Kaufeld Jessica K, Gwinner Wilfried, Scheffner Irina, Haller Hermann G, Schiffer Mario
Division of Nephrology, Hannover Medical School, Carl Neuberg Straße 1, 30625 Hannover, Germany.
J Transplant. 2012;2012:563404. doi: 10.1155/2012/563404. Epub 2012 Dec 27.
Urinary neutrophil gelatinase-associated lipocalin (uNGAL) is known to predict the prolonged delayed graft function after kidney transplantation. We examined the relation of uNGAL with histological findings of acute tubular injury (ATI). Analyses were made in biopsies taken at 6 weeks, 3 months, and 6 months after kidney transplantation. uNGAL was measured in the spot urines, normalized to urinary creatinine excretion, and correlated to biopsy findings and clinical, laboratory, and demographic variables. Controls included healthy individuals, individuals after kidney donation and ICU patients with acute kidney failure.

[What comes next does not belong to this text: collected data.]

-- ==== Sys2Proof/Laws/State.lean ====
section
/-! SUPPORT. What each named update leaves unchanged: one lemma per update and field, so that no later proof unfolds a
record update; and what each one writes, where that is one field. -/

namespace Sys2Proof.Machine

variable (s : State)

/-! ### setDone -/

@[simp] theorem State.setDone_regs : (s.setDone).regs = s.regs := rfl
@[simp] theorem State.setDone_pending : (s.setDone).pending = s.pending := rfl
@[simp] theorem State.setDone_mem : (s.setDone).mem = s.mem := rfl
@[simp] theorem State.setDone_rom : (s.setDone).rom = s.rom := rfl
@[simp] theorem State.setDone_platform : (s.setDone).platform = s.platform := rfl
@[simp] theorem State.setDone_faults : (s.setDone).faults = s.faults := rfl
@[simp] theorem State.setDone_neighbours : (s.setDone).neighbours = s.neighbours := rfl
@[simp] theorem State.setDone_collided : (s.setDone).collided = s.collided := rfl
@[simp] theorem State.setDone_unsynced : (s.setDone).unsynced = s.unsynced := rfl
@[simp] theorem State.setDone_hostCached : (s.setDone).hostCached = s.hostCached := rfl
@[simp] theorem State.setDone_hostDirty : (s.setDone).hostDirty = s.hostDirty := rfl
@[simp] theorem State.setDone_inbox : (s.setDone).inbox = s.inbox := rfl
@[simp] theorem State.setDone_reads : (s.setDone).reads = s.reads := rfl
@[simp] theorem State.setDone_returned : (s.setDone).returned = s.returned := rfl
@[simp] theorem State.setDone_draws : (s.setDone).draws = s.draws := rfl

/-! ### setDropped -/

@[simp] theorem State.setDropped_regs : (s.setDropped).regs = s.regs := rfl
@[simp] theorem State.setDropped_pending : (s.setDropped).pending = s.pending := rfl
@[simp] theorem State.setDropped_mem : (s.setDropped).mem = s.mem := rfl
@[simp] theorem State.setDropped_rom : (s.setDropped).rom = s.rom := rfl
@[simp] theorem State.setDropped_platform : (s.setDropped).platform = s.platform := rfl
@[simp] theorem State.setDropped_faults : (s.setDropped).faults = s.faults := rfl
@[simp] theorem State.setDropped_neighbours : (s.setDropped).neighbours = s.neighbours := rfl
@[simp] theorem State.setDropped_collided : (s.setDropped).collided = s.collided := rfl
@[simp] theorem State.setDropped_unsynced : (s.setDropped).unsynced = s.unsynced := rfl
@[simp] theorem State.setDropped_hostCached : (s.setDropped).hostCached = s.hostCached := rfl
@[simp] theorem State.setDropped_hostDirty : (s.setDropped).hostDirty = s.hostDirty := rfl
@[simp] theorem State.setDropped_inbox : (s.setDropped).inbox = s.inbox := rfl
@[simp] theorem State.setDropped_reads : (s.setDropped).reads = s.reads := rfl
@[simp] theorem State.setDropped_returned : (s.setDropped).returned = s.returned := rfl
@[simp] theorem State.setDropped_draws : (s.setDropped).draws = s.draws := rfl

/-! ### writeStatus -/

@[simp] theorem State.writeStatus_regs (w : Word) : (s.writeStatus w).regs = s.regs := rfl
@[simp] theorem State.writeStatus_pending (w : Word) : (s.writeStatus w).pending = s.pending := rfl
@[simp] theorem State.writeStatus_mem (w : Word) : (s.writeStatus w).mem = s.mem := rfl
@[simp] theorem State.writeStatus_rom (w : Word) : (s.writeStatus w).rom = s.rom := rfl
@[simp] theorem State.writeStatus_platform (w : Word) : (s.writeStatus w).platform = s.platform := rfl
@[simp] theorem State.writeStatus_faults (w : Word) : (s.writeStatus w).faults = s.faults := rfl
@[simp] theorem State.writeStatus_neighbours (w : Word) : (s.writeStatus w).neighbours = s.neighbours := rfl
@[simp] theorem State.writeStatus_collided (w : Word) : (s.writeStatus w).collided = s.collided := rfl
@[simp] theorem State.writeStatus_unsynced (w : Word) : (s.writeStatus w).unsynced = s.unsynced := rfl
@[simp] theorem State.writeStatus_hostCached (w : Word) : (s.writeStatus w).hostCached = s.hostCached := rfl
@[simp] theorem State.writeStatus_hostDirty (w : Word) : (s.writeStatus w).hostDirty = s.hostDirty := rfl
@[simp] theorem State.writeStatus_inbox (w : Word) : (s.writeStatus w).inbox = s.inbox := rfl
@[simp] theorem State.writeStatus_reads (w : Word) : (s.writeStatus w).reads = s.reads := rfl
@[simp] theorem State.writeStatus_returned (w : Word) : (s.writeStatus w).returned = s.returned := rfl
@[simp] theorem State.writeStatus_draws (w : Word) : (s.writeStatus w).draws = s.draws := rfl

Renal transplant recipients without ATI did not display elevated uNGAL levels compared to the healthy controls. Transplant patients with ATI had a higher uNGAL excretion at 6 weeks than patients without ATI (27,435 versus 13,605 ng/g; P = 0.031). This increase in uNGAL was minor compared to ICU patients with acute renal failure (2.05 × 106 ng/g). Patients with repeated findings of ATI or severe ATI did not have higher urinary NGAL levels compared to those with only one ATI finding or moderate ATI. Female recipient gender and urinary tract infection were identified as potential confounders. uNGAL has a relation with histological signs of acute tubular injury. The usability of this biomarker in renal allograft recipients is limited because of the low sensitivity.

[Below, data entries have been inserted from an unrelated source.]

-- ==== Sys2Proof/Tests/Slice0.lean ====
section
/-! SUPPORT. Tests: words written out from the spec's encodings, the vectors of 95_test_vectors.md under its fixture, the
well-formedness smoke tests, and for every statement with hypotheses a state and operands that meet them all. -/

namespace Sys2Proof.Tests

open Sys2Proof Sys2Proof.Machine

/-! ### States -/

/-- The fixture of 95_test_vectors.md section 0. -/
def fixture : Rom where
  pattern := Vector.ofFn fun y => Vector.ofFn fun x => BitVec.ofNat 4 ((x.val + 2 * y.val) % 4)
  scale := Vector.ofFn fun r => Vector.ofFn fun c => BitVec.ofNat 16 (min c.val 3 * 2 ^ (r.val + 1) / 3)
  levelMap := Vector.ofFn fun d => BitVec.ofNat 4 d.val

/-- A coherent platform that is all ordinary memory but for the register window. -/
def plain : Platform where
  regBase := 0xF0000000#32
  coherent := true
  devices := []
  unbacked := []
  readErrors := []
  writeErrors := []

/-- After reset, with the fixture. -/
def fresh : State := State.powerOn fixture plain

/-- Idle with given registers. -/
def configured (g : Regs) : State := { fresh with regs := g }

/-- The registers of program P1 (95_test_vectors.md L3): 10 to 8 bits, 4 x 2, separate buffers. -/
def regsP1 : Regs := ⟨0x0000080A#32, 0x00020004#32, 0x1000#32, 16#32, 0x2000#32, 8#32⟩

/-- A 1 x 1 command, 10 to 8 bits, separate buffers (T1's bases). -/
def regsOne : Regs := ⟨0x0000080A#32, 0x00010001#32, 0x1000#32, 2#32, 0x2000#32, 1#32⟩

/-- A busy 1 x 1 command with the sample value 1022 in memory. -/
def busyOne : State :=
  { configured regsOne with pending := [⟨0, 0⟩], mem := [(0x1000, 0xFE#8), (0x1001, 0x03#8)] }

/-- A state whose next event is `e`. -/
def before (s : State) (e : Event) : State := { s with inbox := [e] }

/-- The outcome is a next state with a property. -/
def nextIs (o : Host.Outcome State Fault Refusal) (p : State → Bool) : Bool :=
  match o with
  | .next s => p s
  | _ => false

/-- The outcome is a given fault. -/
def faultIs (o : Host.Outcome State Fault Refusal) (f : Fault) : Bool :=
  match o with
  | .fault g => decide (g = f)
  | _ => false

/-- A sub-block's answer is a given value. -/
def answers (r : Except Fault Sample) (v : Sample) : Bool :=
  match r with
  | .ok w => decide (w = v)
  | .error _ => false

theorem fixture_wf : Rom.WF fixture := ⟨by decide, by decide, by decide⟩

theorem fresh_inv : fresh.Inv :=
  ⟨by decide, by decide, by decide, by decide, by decide, fixture_wf, by decide, by decide, by decide, by decide, by decide⟩

theorem busyOne_inv : busyOne.Inv :=
  ⟨by decide, by decide, by decide, by decide, by decide, fixture_wf, by decide, by decide, by decide, by decide, by decide⟩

尿中性粒细胞明胶酶相关脂质运载蛋白(uNGAL)已知可预测肾移植后延迟移植肾功能的延长。我们研究了uNGAL与急性肾小管损伤(ATI)组织学表现之间的关系。对肾移植后6周、3个月和6个月时获取的活检组织进行分析。测定即时尿中的uNGAL,并根据尿肌酐排泄量进行标准化,然后将其与活检结果以及临床、实验室和人口统计学变量相关联。对照组包括健康个体、肾供体术后个体以及急性肾衰竭的重症监护病房(ICU)患者。与健康对照组相比,无ATI的肾移植受者uNGAL水平未升高。有ATI的移植患者在6周时的uNGAL排泄量高于无ATI的患者(27,435对13,605 ng/g;P = 0.031)。与急性肾衰竭的ICU患者相比(2.05×106 ng/g),uNGAL的这种升高幅度较小。与仅有一次ATI表现或中度ATI的患者相比,反复出现ATI表现或重度ATI的患者尿NGAL水平并未更高。女性受者性别和尿路感染被确定为潜在混杂因素。uNGAL与急性肾小管损伤的组织学征象有关。由于敏感性较低,这种生物标志物在同种异体肾移植受者中的可用性有限。